## Data for the task
/-- What an abort makes of a context. -/
def abortedContext (u : FaceUnit) (c : Context) (r : Reason) : Context :=
  match c.state with
  | .idle | .removalWait | .refusedShown => c
  | .naming => contextLeft u { c with state := .refusedShown, indication := .stop }
  | .settling | .confirming => { c with reservation := if c.reservation = .held then .removed else c.reservation }
  | .admitted | .reading | .proving | .holding | .deciding | .staging => contextLeft u (refusedContext c r)

/-- A context at rest, or one that waits for its card's removal, is not aborted. -/
def CtxState.resting (st : CtxState) : Prop := st = .idle ∨ st = .removalWait ∨ st = .refusedShown

/-- Admitted, and before SETTLE. -/
def CtxState.refusable (st : CtxState) : Prop :=
  st = .admitted ∨ st = .reading ∨ st = .proving ∨ st = .holding ∨ st = .deciding ∨ st = .staging

theorem CtxState.cases_of_abort (st : CtxState) :
    st.resting ∨ st = .naming ∨ st.refusable ∨ (st = .settling ∨ st = .confirming) := by
  cases st <;> simp [CtxState.resting, CtxState.refusable]

theorem State.abortContext_of_resting {s : State} {f : Face} (r : Reason) (h : (s.context f).state.resting) : s.abortContext f r = s := by
  unfold State.abortContext
  rcases h with h | h | h <;> simp only [h]

theorem State.abortContext_of_naming {s : State} {f : Face} (r : Reason) (h : (s.context f).state = .naming) :
    s.abortContext f r = s.refuseBefore f := by
  simp only [State.abortContext, h]

theorem State.abortContext_of_refusable {s : State} {f : Face} (r : Reason) (h : (s.context f).state.refusable) :
    s.abortContext f r = s.endRefused f r := by
  unfold State.abortContext
  rcases h with h | h | h | h | h | h <;> simp only [h]

theorem State.abortContext_of_committed {s : State} {f : Face} (r : Reason)
    (h : (s.context f).state = .settling ∨ (s.context f).state = .confirming) : s.abortContext f r = s.removeReservation f := by
  unfold State.abortContext
  rcases h with h | h <;> simp only [h]

theorem abortedContext_of_resting {c : Context} (u : FaceUnit) (r : Reason) (h : c.state.resting) : abortedContext u c r = c := by
  unfold abortedContext
  rcases h with h | h | h <;> simp only [h]

theorem abortedContext_of_naming {c : Context} (u : FaceUnit) (r : Reason) (h : c.state = .naming) :
    abortedContext u c r = contextLeft u { c with state := .refusedShown, indication := .stop } := by
  simp only [abortedContext, h]

theorem abortedContext_of_refusable {c : Context} (u : FaceUnit) (r : Reason) (h : c.state.refusable) :
    abortedContext u c r = contextLeft u (refusedContext c r) := by
  unfold abortedContext
  rcases h with h | h | h | h | h | h <;> simp only [h]

theorem abortedContext_of_committed {c : Context} (u : FaceUnit) (r : Reason) (h : c.state = .settling ∨ c.state = .confirming) :
    abortedContext u c r = { c with reservation := if c.reservation = .held then .removed else c.reservation } := by
  unfold abortedContext
  rcases h with h | h <;> simp only [h]

theorem abortedFace_of_ends {c : Context} (u : FaceUnit) (now : Word) (h : c.state = .naming ∨ c.state.refusable) :
    abortedFace u c now = faceLeft u now false := by
  refine if_pos ?_
  rcases h with h | h | h | h | h | h | h <;> rw [h] <;> rfl

theorem abortedFace_of_stays {c : Context} (u : FaceUnit) (now : Word)
    (h : c.state.resting ∨ c.state = .settling ∨ c.state = .confirming) : abortedFace u c now = u := by
  refine if_neg ?_
  rcases h with (h | h | h) | h | h <;> rw [h] <;> nofun

/-- An abort is of one face and its context. -/
theorem State.abortContext_faces (s : State) (f : Face) (r : Reason) :
    (s.abortContext f r).faces = s.faces.set f (abortedFace (s.face f) (s.context f) s.now)
    ∧ (s.abortContext f r).contexts = s.contexts.set f (abortedContext (s.face f) (s.context f) r) := by
  have hface : s.faces = s.faces.set f (s.face f) := (PerFace.set_get _ _).symm
  have hcontext : s.contexts = s.contexts.set f (s.context f) := (PerFace.set_get _ _).symm
  rcases (s.context f).state.cases_of_abort with h | h | h | h
  · rw [State.abortContext_of_resting r h, abortedFace_of_stays _ _ (.inl h), abortedContext_of_resting _ r h]
    exact ⟨hface, hcontext⟩
  · rw [State.abortContext_of_naming r h, abortedFace_of_ends _ _ (.inl h), abortedContext_of_naming _ r h, State.refuseBefore_eq]
    exact ⟨rfl, rfl⟩
  · rw [State.abortContext_of_refusable r h, abortedFace_of_ends _ _ (.inr h), abortedContext_of_refusable _ r h, State.endRefused_eq]
    exact ⟨rfl, rfl⟩
  · rw [State.abortContext_of_committed r h, abortedFace_of_stays _ _ (.inr h), abortedContext_of_committed _ r h,
      State.removeReservation_eq]
    exact ⟨hface, rfl⟩

theorem State.abortContext_handed (s : State) (f : Face) (r : Reason) : Handed s (s.abortContext f r) := by
  rcases (s.context f).state.cases_of_abort with h | h | h | h
  · rw [State.abortContext_of_resting r h]
    exact .of_eq rfl rfl
  · rw [State.abortContext_of_naming r h, State.refuseBefore_eq]
    exact { service := rfl, aisle := rfl, queues := fun _ _ he => he }
  · rw [State.abortContext_of_refusable r h]
    exact State.endRefused_handed s f r
  · rw [State.abortContext_of_committed r h, State.removeReservation_eq]
    exact { service := rfl, aisle := Claims.placeGivenUp_frame s f, queues := fun _ _ he => Claims.mem_placeGivenUp he }

/-! ### The records of an abort (R50, R125, R184) -/

/-- What the records `l` of a context's abort are: a REFUSED record with its fields and the LATE_ALERT after it, or none. -/
def AbortRecords (c : Context) (f : Face) (r : Reason) (l : List Record) : Prop :=
  (c.state.refusable → ∃ x late, l = x :: late ∧ x.kind = .transaction .refused ∧ x.face = f ∧ x.fields = c.refusedFields r
    ∧ ∀ y ∈ late, y.kind = .lateAlert ∧ y.face = f ∧ y.fields.reference = some x.sequence)
  ∧ (¬ c.state.refusable → l = [])

theorem Claims.mem_lateAlerts {s : State} {f : Face} {owed : Nat} {y : Record} (h : y ∈ Claims.lateAlerts s f owed) :
    y.kind = .lateAlert ∧ y.face = f ∧ y.fields.reference = some s.journal.next := by
  rw [Claims.lateAlerts_eq] at h
  cases hl : (s.context f).late with
  | none => simp [hl] at h
  | some k =>
    simp only [hl] at h
    split at h
    · obtain rfl := List.mem_singleton.mp h
      exact ⟨rfl, rfl, rfl⟩
    · cases h

/-- A record and the LATE_ALERT records after it have consecutive sequences. -/
theorem Claims.lateAlerts_sequences (s : State) (f : Face) (owed : Nat) (x : Record) (hx : x.sequence = s.journal.next) :
    (x :: Claims.lateAlerts s f owed).map (·.sequence)
      = (List.range (x :: Claims.lateAlerts s f owed).length).map fun i => Claims.nextAfter i s.journal.next := by
  rw [Claims.lateAlerts_eq]
  cases (s.context f).late with
  | none => simp [hx, Claims.nextAfter]
  | some k =>
    simp only
    split
    · simp [hx, Claims.nextAfter, Draft.record, List.range_succ, nextSequence]
    · simp [hx, Claims.nextAfter]

theorem State.endRefused_wrote (s : State) (f : Face) (r : Reason) : ∃ x late, Wrote s (s.endRefused f r) (x :: late)
    ∧ x.kind = .transaction .refused ∧ x.face = f ∧ x.fields = (s.context f).refusedFields r
    ∧ ∀ y ∈ late, y.kind = .lateAlert ∧ y.face = f ∧ y.fields.reference = some x.sequence := by
  refine ⟨{ sequence := s.journal.next, kind := .transaction .refused, stamp := s.stamp, face := f
            fields := (s.context f).refusedFields r }, Claims.lateAlerts s f
    ({ s with aisle := Claims.placeGivenUp s f, contexts := s.contexts.set f Context.idle } : State).obligations,
    ?_, rfl, rfl, rfl, fun y hy => Claims.mem_lateAlerts hy⟩
  rw [State.endRefused_eq]
  exact { records := rfl, sequences := Claims.lateAlerts_sequences s f _ _ rfl, next := by rw [List.length_cons, Nat.add_comm]; rfl }

theorem State.abortContext_wrote (s : State) (f : Face) (r : Reason) :
    ∃ l, Wrote s (s.abortContext f r) l ∧ AbortRecords (s.context f) f r l := by
  by_cases h : (s.context f).state.refusable
  · obtain ⟨x, late, hwrote, hx⟩ := s.endRefused_wrote f r
    rw [State.abortContext_of_refusable r h]
    exact ⟨x :: late, hwrote, fun _ => ⟨x, late, rfl, hx⟩, fun hno => absurd h hno⟩
  · refine ⟨[], .nil ?_, fun hyes => absurd hyes h, fun _ => rfl⟩
    rcases (s.context f).state.cases_of_abort with hc | hc | hc | hc
    · rw [State.abortContext_of_resting r hc]
    · rw [State.abortContext_of_naming r hc, State.refuseBefore_eq]
    · exact absurd hc h
    · rw [State.abortContext_of_committed r hc, State.removeReservation_eq]

/-! ### Both contexts, and the grants before them (R155, R184) -/

theorem State.abortContexts_faces (s : State) (r : Reason) :
    (s.abortContexts r).faces = { street := abortedFace s.faces.street s.contexts.street s.now
                                  paid := abortedFace s.faces.paid s.contexts.paid s.now }
    ∧ (s.abortContexts r).contexts = { street := abortedContext s.faces.street s.contexts.street r
                                       paid := abortedContext s.faces.paid s.contexts.paid r } := by
  obtain ⟨hstreet, hstreet'⟩ := s.abortContext_faces .street r
  obtain ⟨hpaid, hpaid'⟩ := (s.abortContext .street r).abortContext_faces .paid r
  have hnow : (s.abortContext .street r).now = s.now := by simp
  have hface : (s.abortContext .street r).face .paid = s.faces.paid := by rw [State.face, hstreet]; rfl
  have hcontext : (s.abortContext .street r).context .paid = s.contexts.paid := by rw [State.context, hstreet']; rfl
  rw [hface, hcontext, hnow, hstreet] at hpaid
  rw [hface, hcontext, hstreet'] at hpaid'
  exact ⟨hpaid, hpaid'⟩

theorem State.abortContexts_handed (s : State) (r : Reason) : Handed s (s.abortContexts r) :=
  (s.abortContext_handed .street r).trans ((s.abortContext .street r).abortContext_handed .paid r)

theorem State.abortContexts_wrote (s : State) (r : Reason) : ∃ street paid, Wrote s (s.abortContexts r) (street ++ paid)
    ∧ AbortRecords s.contexts.street .street r street ∧ AbortRecords s.contexts.paid .paid r paid := by
  obtain ⟨street, hstreet, hrecords⟩ := s.abortContext_wrote .street r
  obtain ⟨paid, hpaid, hrecords'⟩ := (s.abortContext .street r).abortContext_wrote .paid r
  have hcontext : (s.abortContext .street r).context .paid = s.contexts.paid := by
    rw [State.context, (s.abortContext_faces .street r).2]
    rfl
  rw [hcontext] at hrecords'
  exact ⟨street, paid, hstreet.trans hpaid, hrecords, hrecords'⟩

/-- The PASSAGE draft that ends a queue entry (R153 to R155). -/
def passageDraft (stamp : Stamp) (o : PassageOutcome) (e : QueueEntry) : Draft :=
  (.passage o, stamp, e.face, { RecordFields.blank with number := some e.number, reference := e.sequence })

theorem State.foldl_recordPassage_eq (l : List QueueEntry) (s : State) (o : PassageOutcome) :
    l.foldl (fun t e => t.recordPassage o e) s = s.appendAll (l.map (passageDraft s.stamp o)) := by
  induction l generalizing s with
  | nil => rfl
  | cons e l ih =>
    have hstamp : (s.recordPassage o e).stamp = s.stamp := by
      rw [State.recordPassage, State.append_eq]
      rfl
    rw [List.foldl_cons, ih, hstamp]
    rfl

/-- The queues without their grants. -/
def Aisle.ungranted (a : Aisle) : PerDirection (List QueueEntry) :=
  { entry := a.queues.entry.filter fun e => !e.isGranted, exit := a.queues.exit.filter fun e => !e.isGranted }

theorem State.cancelGrants_eq (s : State) : s.cancelGrants = ({ s with aisle := { s.aisle with queues := s.aisle.ungranted } } : State).appendAll
    (((s.aisle.queues.entry ++ s.aisle.queues.exit).filter QueueEntry.isGranted).map (passageDraft s.stamp .cancelled)) :=
  State.foldl_recordPassage_eq ..

theorem Aisle.not_granted_of_mem_ungranted {a : Aisle} {d : Direction} {e : QueueEntry} (h : e ∈ a.ungranted.get d) :
    e.isGranted = false := by
  cases d <;> simpa using (List.mem_filter.mp h).2

/-! ### Entering EMERGENCY or LOCKDOWN (R172) -/

/-- The state entered and the reason its aborted transactions give (R48). -/
def EntersFree (new : ServiceState) (r : Reason) : Prop :=
  (new = .emergency ∧ r = .emergency) ∨ (new = .lockdown ∧ r = .outOfService)

theorem State.handToContexts_of_entersFree {new : ServiceState} {r : Reason} (h : EntersFree new r) (s : State) :
    s.handToContexts new = s.abortContexts r := by
  rcases h with ⟨rfl, rfl⟩ | ⟨rfl, rfl⟩ <;> rfl

/-- What an entry makes of a face and its context: the abort and the field request, in one of the two orders (log entry 4). -/
def EnteredFace (old new : ServiceState) (r : Reason) (now : Word) (u v : FaceUnit) (c d : Context) : Prop :=
  (v = faceAsked old new now (abortedFace u c now)
    ∧ d = contextAsked old new (abortedFace u c now) (abortedContext u c r))
  ∨ (v = abortedFace (faceAsked old new now u) (contextAsked old new u c) now
    ∧ d = abortedContext (faceAsked old new now u) (contextAsked old new u c) r)

/-- Where a state enters EMERGENCY or LOCKDOWN: what becomes of the faces, the contexts, the journal, the aisle and the service unit. -/
structure Entered (s t : State) (new : ServiceState) (r : Reason) : Prop where
  faces : ∀ f, EnteredFace s.service.state new r s.now (s.face f) (t.face f) (s.context f) (t.context f)
  records : ∃ street paid, Wrote s t (recordsFrom s.journal.next
      (((s.aisle.queues.entry ++ s.aisle.queues.exit).filter QueueEntry.isGranted).map (passageDraft s.stamp .cancelled))
      ++ street ++ paid)
    ∧ AbortRecords s.contexts.street .street r street ∧ AbortRecords s.contexts.paid .paid r paid
  service : t.service = { s.service with state := new, flags := { s.service.flags with
    journal := t.service.flags.journal, clone := t.service.flags.clone } }
  aisle : t.aisle = { s.aisle with
    leaf := .free, travelStart := none, closeStart := none
    queues := t.aisle.queues, lock := t.aisle.lock, tones := t.aisle.tones }
  queues : ∀ d, ∀ e ∈ t.aisle.queues.get d, e ∈ s.aisle.queues.get d ∧ e.isGranted = false

theorem contextAsked_cases (old new : ServiceState) (u : FaceUnit) (c : Context) :
    contextAsked old new u c = c ∨ (new.wantsField = false ∧ (c.state = .removalWait ∨ c.state = .refusedShown)
      ∧ contextAsked old new u c = Context.idle) := by
  unfold contextAsked Claims.cardGone
  by_cases h : old.wantsField = true ∧ new.wantsField = false
  · rw [if_pos h]
    by_cases hc : u.state = .watching ∧ (c.state = .removalWait ∨ c.state = .refusedShown)
    · exact .inr ⟨h.2, hc.2, if_pos hc⟩
    · exact .inl (if_neg hc)
  · exact .inl (if_neg h)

## Goal of the exercise
Referring to the material above, set down exactly the lines between the line with "theorem CtxState.cases_of_abort (st" and the line with "f).state = .naming)", inclusive, and no other lines.

## Result
theorem CtxState.cases_of_abort (st : CtxState) :
    st.resting ∨ st = .naming ∨ st.refusable ∨ (st = .settling ∨ st = .confirming) := by
  cases st <;> simp [CtxState.resting, CtxState.refusable]

theorem State.abortContext_of_resting {s : State} {f : Face} (r : Reason) (h : (s.context f).state.resting) : s.abortContext f r = s := by
  unfold State.abortContext
  rcases h with h | h | h <;> simp only [h]

theorem State.abortContext_of_naming {s : State} {f : Face} (r : Reason) (h : (s.context f).state = .naming) :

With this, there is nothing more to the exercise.